What was spot on in terms of both gray scale neutrality and true 18% reflectance was the middle gray patch of my McBeth Color Checker Chart, which is keep clean and unfaded. And more recently, some of the best collapsible gray/white discs intended for digital camera calibration are excellent; certainly not all - you get what you pay for!
Does it make a difference? Undoubtedly in color photography. Don't waste your money on a typical camera store gray card. It's probably going to be either faded or just plain off in terms of quality control. And looking for exactly the right shade of a cereal box interior? Is it the same brand of cereal with a free toy inside the box, in this case, a free disposable camera? Anyone who does serious color photography and printing is way ahead spending the money for something serious, like the McBeth Chart, and at least using that as a reference for the accuracy of your alternative gray cards. It's like me keeping on hand a real machinist's try square to check the reliability of my carpenter's squares, or a machinist level to check my ordinary levels. You can't make assumptions.

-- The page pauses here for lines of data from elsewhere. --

theorem chanState_startMove : chanState (startMove s n b) n = if b then 1 else 3 := by
  rw [startMove_eq]
  cases b
  · rw [if_neg Bool.false_ne_true, chanState, State.get_put_same _ _ _ _ rfl]
    rfl
  · rw [if_pos rfl, chanState, State.get_put_same _ _ _ _ rfl]
    rfl

theorem startMove_move : (startMove s n b).mem.move = some (n, b) := by
  rw [startMove_eq]
  cases b
  · rw [if_neg Bool.false_ne_true, State.put_mem, State.put_mem]
    rfl
  · rw [if_pos rfl, State.put_mem, mappedOut_move, State.put_mem]
    rfl

theorem startMove_out : (startMove s n b).mem.out = if b then setInsert s.mem.out n else s.mem.out := by
  rw [startMove_eq]
  cases b
  · rw [if_neg Bool.false_ne_true, State.put_mem, State.put_mem]
    rfl
  · rw [if_pos rfl, State.put_mem, mappedOut_out, State.put_mem]
    rfl

end

/-! A write of TARGET (R292, R294, R297). -/

theorem nextMove_of_empty {s : State} (empty : s.mem.moveQ = []) : nextMove s = s := by
  unfold nextMove
  rw [empty]
  exact ite_self s

/-- The moves that wait. -/
def setMoveQ (s : State) (q : List (Nat × Bool)) : State := { s with mem := { s.mem with moveQ := q } }

theorem setMoveQ_of_empty {s : State} (empty : s.mem.moveQ = []) : setMoveQ s [] = s := by
  rw [← empty]
  rfl

/-- A move that waits alone is the next to start, where the channel may. -/
theorem nextMove_of_one {s : State} {n : Nat} {b : Bool} (idle : s.mem.move = none) (wants : wantsMove s n b = true) :
    nextMove (setMoveQ s [(n, b)]) = startMove (setMoveQ s []) n b := by
  have moving : (setMoveQ s [(n, b)]).mem.move = none := idle
  have first : (setMoveQ s [(n, b)]).mem.moveQ.find? (fun x => wantsMove (setMoveQ s [(n, b)]) x.1 x.2) = some (n, b) :=
    List.find?_cons_of_pos (p := fun x : Nat × Bool => wantsMove (setMoveQ s [(n, b)]) x.1 x.2) wants
  have rest : (setMoveQ s [(n, b)]).mem.moveQ.filter (fun y => y != (n, b)) = [] := List.filter_cons_of_neg (by simp)
  unfold nextMove
  rw [moving, if_neg (by decide), first]
  dsimp only
  rw [rest]
  rfl

/-- The moves that wait once a channel's TARGET has changed (R297). -/
def movesAsked (m : Memory) (n : Nat) (b : Bool) : List (Nat × Bool) :=
  let q := m.moveQ.filter (fun x => x.1 != n)
  if m.move.any (fun x => x.1 == n) then (if m.move.any (fun x => x.2 != b) then (n, b) :: q else q) else q ++ [(n, b)]

theorem movesAsked_of_idle {m : Memory} (idle : m.move = none) (empty : m.moveQ = []) (n : Nat) (b : Bool) : movesAsked m n b = [(n, b)] := by
  rw [movesAsked, idle, empty]
  rfl

theorem chanTarget_of_change {s : State} {n : Nat} {b : Bool} (changes : s.get F.dramChanCtrl_TARGET n ≠ if b then 1 else 0)
    (room : (b && s.mem.out.length == s.get F.dramSpace_MAX_MAPOUT) = false) :
    chanTarget s n b = nextMove (setMoveQ (s.put F.dramChanCtrl_TARGET (if b then 1 else 0) n)
      (movesAsked (s.put F.dramChanCtrl_TARGET (if b then 1 else 0) n).mem n b)) := by
  unfold chanTarget
  dsimp only
  rw [if_neg changes, room]
  rfl

/-- Whether a channel may start to move is read from its state, the channels mapped out and their limit. -/
theorem wantsMove_put_target (s : State) (v n : Nat) (b : Bool) : wantsMove (s.put F.dramChanCtrl_TARGET v n) n b = wantsMove s n b := by
  have state : chanState (s.put F.dramChanCtrl_TARGET v n) n = chanState s n := State.get_put_reg _ _ _ _ _ _ (by decide)
  have most : (s.put F.dramChanCtrl_TARGET v n).get F.dramSpace_MAX_MAPOUT = s.get F.dramSpace_MAX_MAPOUT := State.get_put_reg _ _ _ _ _ _ (by decide)
  rw [wantsMove, state, most, State.put_mem, wantsMove]

/-- With no other move in progress or waiting, a channel that may move starts to. -/
theorem chanTarget_starts {s : State} {n : Nat} {b : Bool} (target : s.get F.dramChanCtrl_TARGET n = if b then 0 else 1) (idle : s.mem.move = none)
    (empty : s.mem.moveQ = []) (wants : wantsMove s n b = true) :
    chanTarget s n b = startMove (s.put F.dramChanCtrl_TARGET (if b then 1 else 0) n) n b := by
  have changes : s.get F.dramChanCtrl_TARGET n ≠ if b then 1 else 0 := by
    rw [target]
    cases b <;> decide
  have room : (b && s.mem.out.length == s.get F.dramSpace_MAX_MAPOUT) = false := by
    cases b
    · rfl
    · simp only [wantsMove, if_pos, Bool.and_eq_true, decide_eq_true_eq] at wants
      exact beq_eq_false_iff_ne.mpr (Nat.ne_of_lt wants.2)
  have mem : (s.put F.dramChanCtrl_TARGET (if b then 1 else 0) n).mem = s.mem := State.put_mem ..
  rw [chanTarget_of_change changes room, movesAsked_of_idle (by rw [mem, idle]) (by rw [mem, empty]),
    nextMove_of_one (by rw [mem, idle]) ((wantsMove_put_target ..).trans wants), setMoveQ_of_empty (by rw [mem, empty])]

/-! The commands of a channel's TARGET. -/

section
variable {s : State} {n : Nat} (hn : n < 256)
include hn

/-- CHANNEL_MAP_OUT and CHANNEL_RESTORE are writes of TARGET 1 and 0. -/
theorem exec_channelTarget (d0 : s.hl.d3 = false) (b : Bool) :
    exec (if b then .channelMapOut n else .channelRestore n) s = ok (unitWrite s .dramChanCtrl n (if b then 1 else 0)) := by
  cases b
  · change execChannelRestore n s = _
    rw [execChannelRestore, if_pos hn, bar0_of_d0 d0]
    rfl
  · change execChannelMapOut n s = _
    rw [execChannelMapOut, if_pos hn, bar0_of_d0 d0]
    rfl

/-- While its domain is OFF the write is stored and waits (R30; log 59). -/
theorem gives_channelTarget_deferred (d0 : s.hl.d3 = false) (b : Bool) :
    Gives (if b then .channelMapOut n else .channelRestore n) s (fun t => s.unitOff .dramChanCtrl n = true →
      t.get F.dramChanCtrl_TARGET n = (if b then 1 else 0) ∧ t.mem = s.mem ∧ Only [.pwr] [.dramChanCtrl] s t) := by
  refine ⟨_, exec_channelTarget hn d0 b, fun off => ?_⟩
  have frame := frame_deferWrite s .dramChanCtrl n (if b then 1 else 0)
  rw [unitWrite, if_pos off]
  refine ⟨?_, frame.mem rfl, frame.onlyOf rfl⟩
  have stored (t : State) (v : Nat) : (storeWord t .dramChanCtrl n 0 0 v).get F.dramChanCtrl_TARGET n = bitsOf v 0 0 :=
    get_storeWord (f := F.dramChanCtrl_TARGET) (by decide) (by decide) t n 0 v (fun k x low high => by
      obtain rfl : k = 0 := Nat.le_zero.mp high
      rfl)
  exact (stored _ _).trans (by cases b <;> rfl)

theorem gives_channelTarget_starts (d0 : s.hl.d3 = false) (on : s.unitOff .dramChanCtrl n = false) (b : Bool)
    (target : s.get F.dramChanCtrl_TARGET n = if b then 0 else 1) (idle : s.mem.move = none) (empty : s.mem.moveQ = [])
    (may : if b then chanState s n = 0 ∧ s.mem.out.length < s.get F.dramSpace_MAX_MAPOUT else chanState s n = 2) :
    Gives (if b then .channelMapOut n else .channelRestore n) s (fun t => t.get F.dramChanCtrl_TARGET n = (if b then 1 else 0)
      ∧ chanState t n = (if b then 1 else 3) ∧ t.mem.move = some (n, b) ∧ t.mem.out = (if b then setInsert s.mem.out n else s.mem.out)
      ∧ Only [.mem] [.dramChanCtrl, .dramChanStatus, .dramSpace] s t) := by
  have wants : wantsMove s n b = true := by
    cases b
    · simpa [wantsMove] using may
    · obtain ⟨active, room⟩ := may
      simp [wantsMove, active, room]
  have now : unitWrite s .dramChanCtrl n (if b then 1 else 0) = chanTarget s n b := by
    rw [unitWrite, on]
    cases b <;> rfl
  have frame : Only [.mem] [.dramChanCtrl, .dramChanStatus, .dramSpace] s (chanTarget s n b) := (frame_chanTarget s n b).onlyOf rfl
  have run := exec_channelTarget hn d0 b
  rw [now] at run
  refine ⟨_, run, ?_⟩
  rw [chanTarget_starts target idle empty wants] at frame ⊢
  refine ⟨?_, chanState_startMove .., startMove_move .., ?_, frame⟩
  · rw [(frame_startMove ..).get F.dramChanCtrl_TARGET rfl n, State.get_put_same _ _ _ _ rfl]
    cases b <;> rfl
  · rw [startMove_out, State.put_mem]

end

/-! A move ends (R293). -/

/-- The channel's state as its move has ended, and the channels still mapped out. -/
def moveSettled (s : State) (n : Nat) (b : Bool) : State :=
  let s := (s.put F.dramChanStatus_MOVED (movedLines (setInsert s.mem.out n) n (s.get F.dramSpace_LIMIT_GROUPS)) n).put F.dramChanStatus_STATE
    (if b then 2 else if chanState s n = 4 then 4 else 0) n
  if b then s else showSpace (setMapped (loseFailed s) (setErase s.mem.out n))

/-- The same, kept in the bank and shown, and recorded. -/
def moveShown (s : State) (n : Nat) (b : Bool) : State :=
  let out := if b then setInsert s.bank.out (chanUnit n) else setErase s.bank.out (chanUnit n)
  showCounts (showActive (setMove (setBankOut s out) none))

def moveNoted (s : State) (n : Nat) (b : Bool) : State :=
  post s (chanUnit n) none (if b then 2 else 0) (if b then 0x0404 else 0x0405) (s.get F.dramSpace_LIMIT_GROUPS)

section
variable {s : State} {n : Nat} {b : Bool}

theorem moveDone_eq (s : State) (n : Nat) (b : Bool) : moveDone s n b = nextMove (moveNoted (moveShown (moveSettled s n b) n b) n b) := rfl

theorem chanState_moveSettled (fit : chanState s n ≠ 4) : chanState (moveSettled s n b) n = if b then 2 else 0 := by
  unfold moveSettled
  dsimp only
  rw [if_neg fit]
  cases b
  · rw [if_neg Bool.false_ne_true, chanState, (frame_showSpace _).get F.dramChanStatus_STATE rfl n, (frame_setMapped ..).get F.dramChanStatus_STATE rfl n,
      (frame_loseFailed _).get F.dramChanStatus_STATE rfl n]
    exact State.get_put_same _ _ _ _ rfl
  · exact State.get_put_same _ _ _ _ rfl

theorem moveSettled_out : (moveSettled s n b).mem.out = if b then s.mem.out else setErase s.mem.out n := by
  unfold moveSettled
  cases b
  · rw [if_neg Bool.false_ne_true, if_neg Bool.false_ne_true, (frame_showSpace ..).mem rfl, State.put_mem, State.put_mem]
    rfl
  · rw [if_pos rfl, if_pos rfl, State.put_mem, State.put_mem]
    rfl

theorem moveSettled_moveQ : (moveSettled s n b).mem.moveQ = s.mem.moveQ := by
  unfold moveSettled
  cases b
  · have mapped (t : State) (l : List Nat) : (setMapped (loseFailed t) l).mem.moveQ = t.mem.moveQ := loseFailed_keeps Memory.moveQ (fun _ _ _ => rfl) t
    rw [if_neg Bool.false_ne_true, (frame_showSpace ..).mem rfl, mapped, State.put_mem, State.put_mem]
  · rw [if_pos rfl, State.put_mem, State.put_mem]

/-- Showing and recording change of the memory's part the move alone. -/
theorem moveNoted_mem (s : State) (n : Nat) (b : Bool) : (moveNoted (moveShown s n b) n b).mem = { s.mem with move := none } := by
  rw [moveNoted, (frame_post ..).mem rfl, moveShown, (frame_showCounts _).mem rfl, (frame_showActive _).mem rfl, setMove, (frame_setBankOut ..).mem rfl]

theorem chanState_moveNoted (s : State) (n : Nat) (b : Bool) : chanState (moveNoted (moveShown s n b) n b) n = chanState s n := by
  rw [chanState, moveNoted, (frame_post ..).get F.dramChanStatus_STATE rfl n, moveShown, (frame_showCounts _).get F.dramChanStatus_STATE rfl n,
    (frame_showActive _).get F.dramChanStatus_STATE rfl n, (frame_setMove ..).get F.dramChanStatus_STATE rfl n,
    (frame_setBankOut ..).get F.dramChanStatus_STATE rfl n, chanState]

theorem gives_channelMoveDone (hn : n < 256) (moving : s.mem.move = some (n, b)) (empty : s.mem.moveQ = []) (fit : chanState s n ≠ 4) :
    Gives (.channelMoveDone n) s (fun t => chanState t n = (if b then 2 else 0) ∧ t.mem.move = none
      ∧ t.mem.out = (if b then s.mem.out else setErase s.mem.out n)
      ∧ Only (.mem :: recordParts) ([.dramChanStatus, .dramSpace, .idDevice] ++ recordRegs) s t) := by
  have run : exec (.channelMoveDone n) s = ok (moveDone s n b) := by
    change execChannelMoveDone n s = _
    rw [execChannelMoveDone, if_pos hn, moving]
    exact if_pos rfl
  have mem := moveNoted_mem (moveSettled s n b) n b
  have last : moveDone s n b = moveNoted (moveShown (moveSettled s n b) n b) n b := by
    rw [moveDone_eq, nextMove_of_empty (by rw [mem]; exact moveSettled_moveQ.trans empty)]
  have frame : Only (.mem :: recordParts) ([.dramChanStatus, .dramSpace, .idDevice] ++ recordRegs) s (moveDone s n b) := (frame_moveDone s n b).onlyOf rfl
  refine ⟨_, run, ?_, ?_, ?_, frame⟩
  · rw [last, chanState_moveNoted, chanState_moveSettled fit]
  · rw [last, mem]
  · rw [last, mem]
    exact moveSettled_out

end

The classic McBeth chart is now marketed by Spyder, and possibly rebranded under other names too, and costs around $50. Decent fabric gray/white discs are around the same price in medium sizing. My better collapsible panels are Impact brand. The Manfrotto ones are off about a third a stop, and very slightly greenish - not bad, but not spot on either.
I only use such charts for making master negatives or chromes for darkroom paper to colorhead calibration purposes, or related to critical film tests, both color and b&w, like determining exact filter factors for specific films. In former days, studio photographers would include a gray card in one frame of a series if color neg film was being used, so that the lab doing the printing could adjust their own monitors to that. Nowadays, color film is way more consistent batch to batch, and many commercial applications have gone digital anyway, and can be viewed directly on monitors.
Short story : I totally disagree with Ralph. Printed Kodak gray cards and grayscales are nearly worthless. Their serious calibration items were made in an entirely different manner, and cost hundreds of dollars apiece.
Likewise, we calibrated densitometers themselves using a permanent ceramic standard.